Dr Robert Mulvaney, ice core scientist from British Antarctic Survey (BAS), the UK partner in Beyond EPICA was involved in the site selection over the three field seasons said: "In the early 2000s we retrieved an Antarctic ice core that gave us a climate record going back 800,000 years. We learnt a huge amount about the critical periods between the shift from warm periods and ice ages. Now we want to go back even further to beyond a million years ago, when the planet's climate cycle between cold glacial conditions and warmer interludes changed from being dominated by a 41,000-year pattern to a 100,000-year cycle."
Understanding what controlled this shift in the Earth's glacial cycles, and whether increasing carbon dioxide levels played a part, along with factors such as changes in the Earth's rotational tilt, will help scientists to understand better how ice sheets will behave as the planet warms.

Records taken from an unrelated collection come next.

-- ==== Sys2Proof/Syntax.lean ====
section
/-! DEFINITION. The commands: one constructor for each row of spec/opcode_table.json, with its operands. -/

namespace Sys2Proof
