-- ==== Sys2Proof/Machine/RegMap.lean ====
section
/-! DEFINITION. The access class and reset value of every block register (R22), one row per register of the tables of spec/. -/

namespace Sys2Proof.Machine

/-- One register (or a row of equal registers at a stride): the bits of each access class of R22 and the reset value. `wr` holds the bits a software write stores (RW, SH, CNT). -/
structure RegRow where
  off : Nat
  stride : Nat
  count : Nat
  wr : BitVec 32
  w1c : BitVec 32
  w1s : BitVec 32
  rc : BitVec 32
  sh : BitVec 32
  cnt : BitVec 32
  reset : BitVec 32
deriving DecidableEq, Repr

def rowsCHAN : List RegRow := [
  ⟨0x40, 0, 1, 0x733#32, 0x0#32, 0x0#32, 0x0#32, 0x0#32, 0x0#32, 0x0#32⟩,  -- MODE
  ⟨0x44, 0, 1, 0x0#32, 0x0#32, 0x0#32, 0x0#32, 0x0#32, 0x0#32, 0x0#32⟩,  -- STATUS
  ⟨0x48, 0, 1, 0xFFFFF000#32, 0x0#32, 0x0#32, 0x0#32, 0x0#32, 0x0#32, 0xFFF#32⟩,  -- EVTEN
  ⟨0x4C, 0, 1, 0x0#32, 0x0#32, 0x0#32, 0x0#32, 0x0#32, 0x0#32, 0x0#32⟩,  -- PINS
  ⟨0x50, 0, 1, 0x0#32, 0x0#32, 0x0#32, 0xFFFF0000#32, 0x0#32, 0x0#32, 0x0#32⟩,  -- LAT
  ⟨0x54, 0, 1, 0xFFFF#32, 0x0#32, 0x0#32, 0x0#32, 0x0#32, 0x0#32, 0x0#32⟩,  -- LATLIM
  ⟨0x58, 0, 1, 0xFFFFFFFF#32, 0x0#32, 0x0#32, 0x0#32, 0x0#32, 0xFFFFFFFF#32, 0x0#32⟩  -- LATOVER
]

def rowsADC : List RegRow := [
  ⟨0x40, 0, 1, 0xFFF#32, 0x0#32, 0x0#32, 0x0#32, 0x0#32, 0x0#32, 0x7#32⟩,  -- CFG
  ⟨0x44, 0, 1, 0x1#32, 0x0#32, 0x0#32, 0x0#32, 0x0#32, 0x0#32, 0x0#32⟩,  -- REF
  ⟨0x48, 0, 1, 0x30F#32, 0x0#32, 0x0#32, 0x0#32, 0x0#32, 0x0#32, 0x0#32⟩,  -- STAMP
  ⟨0x4C, 0, 1, 0xFFFFFFFF#32, 0x0#32, 0x0#32, 0x0#32, 0x0#32, 0xFFFFFFFF#32, 0x0#32⟩  -- MAQDROP
]

def rowsSEQ : List RegRow := [
  ⟨0x40, 4, 4, 0x300001#32, 0x0#32, 0x0#32, 0x0#32, 0x0#32, 0x0#32, 0x0#32⟩,  -- SEQCTL
  ⟨0x50, 4, 4, 0x8FFF8FFF#32, 0x0#32, 0x0#32, 0x0#32, 0x0#32, 0x0#32, 0x0#32⟩,  -- TRIG
  ⟨0x60, 4, 4, 0xFFFFFFFF#32, 0x0#32, 0x0#32, 0x0#32, 0x0#32, 0xFFFFFFFF#32, 0x0#32⟩,  -- DROPCNT
  ⟨0x80, 4, 32, 0xBEFF00FF#32, 0x0#32, 0x0#32, 0x0#32, 0x0#32, 0x0#32, 0x80000000#32⟩  -- STEP
]

def rowsADCFIFO : List RegRow := [
  ⟨0x40, 0, 1, 0x0#32, 0x0#32, 0x0#32, 0x0#32, 0x0#32, 0x0#32, 0x0#32⟩,  -- ADATA_LO
  ⟨0x44, 0, 1, 0x0#32, 0x0#32, 0x0#32, 0x0#32, 0x0#32, 0x0#32, 0x0#32⟩,  -- ADATA_HI
  ⟨0x48, 0, 1, 0x0#32, 0x0#32, 0x0#32, 0x0#32, 0x0#32, 0x0#32, 0x0#32⟩,  -- BDATA_LO
  ⟨0x4C, 0, 1, 0x0#32, 0x0#32, 0x0#32, 0x0#32, 0x0#32, 0x0#32, 0x0#32⟩,  -- BDATA_HI
  ⟨0x50, 0, 1, 0x3F003F#32, 0x0#32, 0x0#32, 0x0#32, 0x0#32, 0x0#32, 0x0#32⟩,  -- LEVEL
  ⟨0x54, 0, 1, 0x0#32, 0x0#32, 0x0#32, 0x0#32, 0x0#32, 0x0#32, 0x0#32⟩  -- FLUSH
]

def rowsADCCAL : List RegRow := [
  ⟨0x40, 4, 10, 0xFFFFFFFF#32, 0x0#32, 0x0#32, 0x0#32, 0x0#32, 0x0#32, 0x40000000#32⟩,  -- COEF
  ⟨0x68, 0, 1, 0x1FFFF#32, 0x0#32, 0x0#32, 0x0#32, 0x0#32, 0x0#32, 0x0#32⟩,  -- SKEW
  ⟨0x6C, 0, 1, 0x307#32, 0x0#32, 0x0#32, 0x0#32, 0x0#32, 0x0#32, 0x0#32⟩,  -- CALCTL
  ⟨0x70, 0, 1, 0xFFFFFFFF#32, 0x0#32, 0x0#32, 0x0#32, 0x0#32, 0x0#32, 0x40000000#32⟩,  -- CALTGT
  ⟨0x74, 0, 1, 0xF3#32, 0x0#32, 0x0#32, 0x0#32, 0x0#32, 0x0#32, 0x80#32⟩,  -- DRIFTCTL
  ⟨0x78, 0, 1, 0x0#32, 0x0#32, 0x0#32, 0x0#32, 0x0#32, 0x0#32, 0x0#32⟩,  -- DRIFTA
  ⟨0x7C, 0, 1, 0x0#32, 0x0#32, 0x0#32, 0x0#32, 0x0#32, 0x0#32, 0x0#32⟩,  -- DRIFTB
  ⟨0x80, 0, 1, 0xFFFFFFFF#32, 0x0#32, 0x0#32, 0x0#32, 0x0#32, 0x0#32, 0x0#32⟩,  -- DRIFTLIM
  ⟨0x84, 0, 1, 0x0#32, 0x0#32, 0x0#32, 0x0#32, 0x0#32, 0x0#32, 0x0#32⟩,  -- DRIFTAGE
  ⟨0x88, 0, 1, 0xFFFFFFFF#32, 0x0#32, 0x0#32, 0x0#32, 0x0#32, 0x0#32, 0xC0004000#32⟩,  -- REFA
  ⟨0x8C, 0, 1, 0xFFFFFFFF#32, 0x0#32, 0x0#32, 0x0#32, 0x0#32, 0x0#32, 0xC0004000#32⟩  -- REFB
]

def rowsCMP : List RegRow := [
  ⟨0x40, 4, 5, 0x8F8F31#32, 0x0#32, 0x0#32, 0x0#32, 0x0#32, 0x0#32, 0x10#32⟩,  -- CFG
  ⟨0x54, 4, 5, 0x3FF03FF#32, 0x0#32, 0x0#32, 0x0#32, 0x0#32, 0x0#32, 0x3FF0000#32⟩,  -- THR
  ⟨0x68, 4, 3, 0x3FFFFFF#32, 0x0#32, 0x0#32, 0x0#32, 0x0#32, 0x0#32, 0x3FF0000#32⟩,  -- RAMP
  ⟨0x74, 0, 1, 0x0#32, 0x0#32, 0x0#32, 0x0#32, 0x0#32, 0x0#32, 0x0#32⟩,  -- RAW
  ⟨0x78, 0, 1, 0x0#32, 0x0#32, 0x0#32, 0x0#32, 0x0#32, 0x0#32, 0x0#32⟩,  -- STATUS
  ⟨0x80, 4, 5, 0xFFFFFFFF#32, 0x0#32, 0x0#32, 0x0#32, 0x0#32, 0xFFFFFFFF#32, 0x0#32⟩  -- CROSS
]

def rowsPOS : List RegRow := [
  ⟨0x40, 0, 1, 0x3F7FFFFB#32, 0x0#32, 0x0#32, 0x0#32, 0x0#32, 0x0#32, 0x4000#32⟩,  -- CFG
  ⟨0x44, 0, 1, 0xFFFFFFFF#32, 0x0#32, 0x0#32, 0x0#32, 0x0#32, 0x0#32, 0x40000000#32⟩,  -- CORR
  ⟨0x48, 0, 1, 0xFFFFFFFF#32, 0x0#32, 0x0#32, 0x0#32, 0x0#32, 0x0#32, 0xFFFF0000#32⟩,  -- AMPWIN
  ⟨0x4C, 0, 1, 0xFFFFFFFF#32, 0x0#32, 0x0#32, 0x0#32, 0x0#32, 0x0#32, 0x0#32⟩,  -- WRAP
  ⟨0x50, 0, 1, 0xFFFFFFFF#32, 0x0#32, 0x0#32, 0x0#32, 0x0#32, 0x0#32, 0x0#32⟩,  -- MCOUNT
  ⟨0x54, 0, 1, 0x0#32, 0x0#32, 0x0#32, 0x0#32, 0x0#32, 0x0#32, 0x0#32⟩,  -- POSITION
  ⟨0x58, 0, 1, 0x0#32, 0x0#32, 0x0#32, 0x0#32, 0x0#32, 0x0#32, 0x0#32⟩,  -- REV
  ⟨0x5C, 0, 1, 0x0#32, 0x0#32, 0x0#32, 0x0#32, 0x0#32, 0x0#32, 0x0#32⟩,  -- MOTANG
  ⟨0x60, 0, 1, 0x0#32, 0x0#32, 0x0#32, 0x0#32, 0x0#32, 0x0#32, 0x0#32⟩,  -- SPEED
  ⟨0x64, 0, 1, 0x0#32, 0x0#32, 0x0#32, 0x0#32, 0x0#32, 0x0#32, 0x0#32⟩,  -- SAMPLE
  ⟨0x68, 0, 1, 0x0#32, 0x0#32, 0x0#32, 0x0#32, 0x0#32, 0x0#32, 0x0#32⟩,  -- AMPNOW
  ⟨0x6C, 0, 1, 0x0#32, 0x0#32, 0x0#32, 0x0#32, 0x0#32, 0x0#32, 0x0#32⟩,  -- QCOUNT
  ⟨0x70, 0, 1, 0xFFFFFFFF#32, 0x0#32, 0x0#32, 0x0#32, 0x0#32, 0x0#32, 0x0#32⟩,  -- CMPVAL
  ⟨0x74, 0, 1, 0xFFFFFFFF#32, 0x0#32, 0x0#32, 0x0#32, 0x0#32, 0x0#32, 0x0#32⟩,  -- CMPSTEP
  ⟨0x78, 0, 1, 0xFFFF0001#32, 0x0#32, 0x0#32, 0x0#32, 0x0#32, 0xFFFF0000#32, 0x0#32⟩,  -- CMPCTL
  ⟨0x7C, 0, 1, 0x0#32, 0x0#32, 0x0#32, 0x0#32, 0x0#32, 0x0#32, 0x0#32⟩,  -- ZLATCH
  ⟨0x80, 0, 1, 0x7#32, 0x0#32, 0x0#32, 0x0#32, 0x0#32, 0x0#32, 0x0#32⟩,  -- ZCTL
  ⟨0x84, 0, 1, 0xFFFFFFFF#32, 0x0#32, 0x0#32, 0x0#32, 0x0#32, 0x0#32, 0x0#32⟩,  -- ZSET
  ⟨0x88, 0, 1, 0xFFFFFFFF#32, 0x0#32, 0x0#32, 0x0#32, 0x0#32, 0x0#32, 0x0#32⟩,  -- MOTSET
  ⟨0x8C, 0, 1, 0xFFFFFFFF#32, 0x0#32, 0x0#32, 0x0#32, 0x0#32, 0x0#32, 0x0#32⟩,  -- POSSET
  ⟨0x90, 0, 1, 0xFFFF0000#32, 0x0#32, 0x0#32, 0x0#32, 0x0#32, 0x0#32, 0x0#32⟩  -- LOADCTL
]

def rowsSSI : List RegRow := [
  ⟨0x40, 0, 1, 0x3FF0FFF#32, 0x0#32, 0x0#32, 0x0#32, 0x0#32, 0x0#32, 0x32#32⟩,  -- CLK
  ⟨0x44, 0, 1, 0xFFFF7F8F#32, 0x0#32, 0x0#32, 0x0#32, 0x0#32, 0x0#32, 0x13141980#32⟩,  -- FRAME
  ⟨0x48, 0, 1, 0xFFFFFF3F#32, 0x0#32, 0x0#32, 0x0#32, 0x0#32, 0x0#32, 0x0#32⟩,  -- CRC
  ⟨0x4C, 0, 1, 0xFFFF#32, 0x0#32, 0x0#32, 0x0#32, 0x0#32, 0x0#32, 0x0#32⟩,  -- CRCINIT
  ⟨0x50, 0, 1, 0xF1F3F3F#32, 0x0#32, 0x0#32, 0x0#32, 0x0#32, 0x0#32, 0x1900#32⟩,  -- FIELD
  ⟨0x54, 0, 1, 0xFF#32, 0x0#32, 0x0#32, 0x0#32, 0x0#32, 0x0#32, 0x0#32⟩,  -- CMD
  ⟨0x58, 0, 1, 0x8FFF#32, 0x0#32, 0x0#32, 0x0#32, 0x0#32, 0x0#32, 0x0#32⟩,  -- TRIG
  ⟨0x5C, 0, 1, 0x0#32, 0x0#32, 0x0#32, 0x0#32, 0x0#32, 0x0#32, 0x0#32⟩,  -- WORD_LO
  ⟨0x60, 0, 1, 0x0#32, 0x0#32, 0x0#32, 0x0#32, 0x0#32, 0x0#32, 0x0#32⟩,  -- WORD_HI
  ⟨0x64, 0, 1, 0x0#32, 0x0#32, 0x0#32, 0x0#32, 0x0#32, 0x0#32, 0x0#32⟩,  -- RESULT
  ⟨0x68, 0, 1, 0x0#32, 0x0#32, 0x0#32, 0x0#32, 0x0#32, 0x0#32, 0x0#32⟩,  -- ABS
  ⟨0x6C, 0, 1, 0x0#32, 0x0#32, 0x0#32, 0x0#32, 0x0#32, 0x0#32, 0x0#32⟩,  -- MT
  ⟨0x70, 0, 1, 0xFFFFFFFF#32, 0x0#32, 0x0#32, 0x0#32, 0x0#32, 0xFFFFFFFF#32, 0x0#32⟩,  -- CRCCNT
  ⟨0x74, 0, 1, 0xFFFFFFFF#32, 0x0#32, 0x0#32, 0x0#32, 0x0#32, 0xFFFFFFFF#32, 0x0#32⟩,  -- TOUTCNT
  ⟨0x78, 0, 1, 0xFFFFFFFF#32, 0x0#32, 0x0#32, 0x0#32, 0x0#32, 0xFFFFFFFF#32, 0x0#32⟩  -- DROP
]

def rowsPWM : List RegRow := [
  ⟨0x40, 0, 1, 0x3F11FFF#32, 0x0#32, 0x0#32, 0x0#32, 0x0#32, 0x0#32, 0x0#32⟩,  -- CFG
  ⟨0x44, 0, 1, 0xFFFFF#32, 0x0#32, 0x0#32, 0x0#32, 0xFFFFF#32, 0x0#32, 0x186A0#32⟩,  -- PERIOD
  ⟨0x48, 0, 1, 0x0#32, 0x0#32, 0x0#32, 0x0#32, 0x0#32, 0x0#32, 0x186A0#32⟩,  -- PERLIVE
  ⟨0x4C, 0, 1, 0x0#32, 0x0#32, 0x0#32, 0x0#32, 0x0#32, 0x0#32, 0x0#32⟩,  -- COUNT
  ⟨0x50, 4, 3, 0x7FFFFF#32, 0x0#32, 0x0#32, 0x0#32, 0x7FFFFF#32, 0x0#32, 0x7FFFF8#32⟩,  -- CMP
  ⟨0x5C, 4, 3, 0x0#32, 0x0#32, 0x0#32, 0x0#32, 0x0#32, 0x0#32, 0x7FFFF8#32⟩,  -- CMPLIVE
  ⟨0x68, 4, 2, 0xC00FFFFF#32, 0x0#32, 0x0#32, 0x0#32, 0xC00FFFFF#32, 0x0#32, 0x0#32⟩,  -- TRGPT
  ⟨0x70, 4, 3, 0xFFF0FFF#32, 0x0#32, 0x0#32, 0x0#32, 0x0#32, 0x0#32, 0x3200320#32⟩,  -- DT
  ⟨0x7C, 4, 3, 0x7FF0007#32, 0x0#32, 0x0#32, 0x0#32, 0x0#32, 0x0#32, 0x0#32⟩,  -- LEGCFG
  ⟨0x88, 4, 3, 0xFFFFF#32, 0x0#32, 0x0#32, 0x0#32, 0x0#32, 0x0#32, 0x0#32⟩,  -- VA
  ⟨0x94, 4, 3, 0xFFFFF#32, 0x0#32, 0x0#32, 0x0#32, 0x0#32, 0x0#32, 0x10#32⟩,  -- VB
  ⟨0xA0, 0, 1, 0x0#32, 0x0#32, 0x0#32, 0x0#32, 0x0#32, 0x0#32, 0x0#32⟩  -- OUT
]

def rowsTRIP : List RegRow := [
  ⟨0x40, 0, 1, 0xFFFF0F#32, 0x0#32, 0x0#32, 0x0#32, 0x0#32, 0x0#32, 0x0#32⟩,  -- CFG
  ⟨0x44, 0, 1, 0x0#32, 0x0#32, 0x0#32, 0x0#32, 0x0#32, 0x0#32, 0x0#32⟩,  -- SRC
  ⟨0x48, 0, 1, 0x1FFF#32, 0x0#32, 0x0#32, 0x0#32, 0x0#32, 0x0#32, 0x0#32⟩,  -- BLANKEN
  ⟨0x4C, 0, 1, 0x0#32, 0x1FFF#32, 0x0#32, 0x0#32, 0x0#32, 0x0#32, 0x0#32⟩,  -- LATCH
  ⟨0x50, 0, 1, 0x0#32, 0x0#32, 0x0#32, 0x0#32, 0x0#32, 0x0#32, 0x0#32⟩,  -- FIRST
  ⟨0x54, 0, 1, 0x0#32, 0x0#32, 0x0#32, 0x0#32, 0x0#32, 0x0#32, 0x0#32⟩,  -- FIRSTCNT
  ⟨0x58, 0, 1, 0x0#32, 0x0#32, 0x0#32, 0x0#32, 0x0#32, 0x0#32, 0x0#32⟩,  -- CTRL
  ⟨0x5C, 0, 1, 0xFFFFFFFF#32, 0x0#32, 0x0#32, 0x0#32, 0x0#32, 0xFFFFFFFF#32, 0x0#32⟩  -- TRIPCNT
]

def rowsCHISEL : List RegRow := [
  ⟨0x40, 0, 1, 0x3F0FE000#32, 0x0#32, 0x0#32, 0x0#32, 0x0#32, 0x0#32, 0x1008000#32⟩,  -- CFG
  ⟨0x44, 0, 1, 0x1#32, 0x0#32, 0x0#32, 0x0#32, 0x0#32, 0x0#32, 0x0#32⟩,  -- CTRL
  ⟨0x48, 0, 1, 0x0#32, 0x0#32, 0x0#32, 0x0#32, 0x0#32, 0x0#32, 0x0#32⟩,  -- STATUS
  ⟨0x4C, 0, 1, 0xFFFFFFFF#32, 0x0#32, 0x0#32, 0x0#32, 0xFFFFFFFF#32, 0x0#32, 0x0#32⟩,  -- REF
  ⟨0x50, 0, 1, 0xFFFFFFFF#32, 0x0#32, 0x0#32, 0x0#32, 0xFFFFFFFF#32, 0x0#32, 0x0#32⟩,  -- FF
  ⟨0x54, 0, 1, 0xFFFFFFFF#32, 0x0#32, 0x0#32, 0x0#32, 0x0#32, 0x0#32, 0x0#32⟩,  -- VAPP
  ⟨0x58, 0, 1, 0xFFFFFF#32, 0x0#32, 0x0#32, 0x0#32, 0x0#32, 0x0#32, 0x0#32⟩,  -- KPD
  ⟨0x5C, 0, 1, 0xFFFFFF#32, 0x0#32, 0x0#32, 0x0#32, 0x0#32, 0x0#32, 0x0#32⟩,  -- KID
  ⟨0x60, 0, 1, 0xFFFFFF#32, 0x0#32, 0x0#32, 0x0#32, 0x0#32, 0x0#32, 0x0#32⟩,  -- KPQ
  ⟨0x64, 0, 1, 0xFFFFFF#32, 0x0#32, 0x0#32, 0x0#32, 0x0#32, 0x0#32, 0x0#32⟩,  -- KIQ
  ⟨0x68, 0, 1, 0xFFFF#32, 0x0#32, 0x0#32, 0x0#32, 0x0#32, 0x0#32, 0x7FFF#32⟩,  -- ILIM
  ⟨0x6C, 0, 1, 0xFFFF#32, 0x0#32, 0x0#32, 0x0#32, 0x0#32, 0x0#32, 0x49E7#32⟩,  -- VLIM
  ⟨0x70, 0, 1, 0xFFFFFFFF#32, 0x0#32, 0x0#32, 0x0#32, 0x0#32, 0x0#32, 0x4000000#32⟩,  -- UDC
  ⟨0x74, 0, 1, 0xFFFFFFFF#32, 0x0#32, 0x0#32, 0x0#32, 0x0#32, 0x0#32, 0x0#32⟩,  -- ANG
  ⟨0x78, 0, 1, 0xFFFFFFFF#32, 0x0#32, 0x0#32, 0x0#32, 0x0#32, 0x0#32, 0x0#32⟩,  -- SPDSCL
  ⟨0x7C, 0, 1, 0xFFFF#32, 0x0#32, 0x0#32, 0x0#32, 0x0#32, 0x0#32, 0x0#32⟩,  -- VADV
  ⟨0x80, 0, 1, 0xFFFFFFFF#32, 0x0#32, 0x0#32, 0x0#32, 0x0#32, 0x0#32, 0x0#32⟩,  -- DTC
  ⟨0x84, 0, 1, 0xFFFFFFFF#32, 0x0#32, 0x0#32, 0x0#32, 0x0#32, 0x0#32, 0x80000000#32⟩,  -- DLIM
  ⟨0x88, 0, 1, 0xFFFFFF#32, 0x0#32, 0x0#32, 0x0#32, 0x0#32, 0x0#32, 0x0#32⟩,  -- INTD
  ⟨0x8C, 0, 1, 0xFFFFFF#32, 0x0#32, 0x0#32, 0x0#32, 0x0#32, 0x0#32, 0x0#32⟩,  -- INTQ
  ⟨0x90, 0, 1, 0x0#32, 0x0#32, 0x0#32, 0x0#32, 0x0#32, 0x0#32, 0x0#32⟩,  -- IDQ
  ⟨0x94, 0, 1, 0x0#32, 0x0#32, 0x0#32, 0x0#32, 0x0#32, 0x0#32, 0x0#32⟩,  -- VDQ
  ⟨0x98, 0, 1, 0x0#32, 0x0#32, 0x0#32, 0x0#32, 0x0#32, 0x0#32, 0x0#32⟩,  -- THETA
  ⟨0x9C, 0, 1, 0xFFFFFFFF#32, 0x0#32, 0x0#32, 0x0#32, 0x0#32, 0xFFFFFFFF#32, 0x0#32⟩,  -- LIMCNT
  ⟨0xA0, 0, 1, 0xFFFFFFFF#32, 0x0#32, 0x0#32, 0x0#32, 0x0#32, 0xFFFFFFFF#32, 0x0#32⟩  -- SKIPCNT
]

Prof Olaf Eisen, project coordinator and glaciologist at the Alfred Wegener Institute (AWI), said: "We know that our climate is changing. What we don't yet fully understand is how the future climate will respond to increasing greenhouse gases in our atmosphere beyond 2100 and whether there will be tipping points in the system we are not aware of yet. It will be hugely helpful if we can understand what happens when the duration of natural climate cycles shifts. We can only get this information from the Antarctic ice sheet. To be able to embark on this mission is tremendously exciting."
Dr Mulvaney continued: "To find the best drill site, we look for a number of different things in the ice. Thickness is the first indicator. Different rates and volumes of snow accumulation, ice flow behaviour and the temperature at bedrock level help us determine whether old ice does indeed remain near the base of the ice sheet. This Little Dome C site is most likely to be the best location to find the right kind of ice that will tell us what we need to know."
The multi-year project will extract an ice core reaching from the surface to bedrock, approximately 2.7km below. Analysis of the core will take place in laboratories across Europe.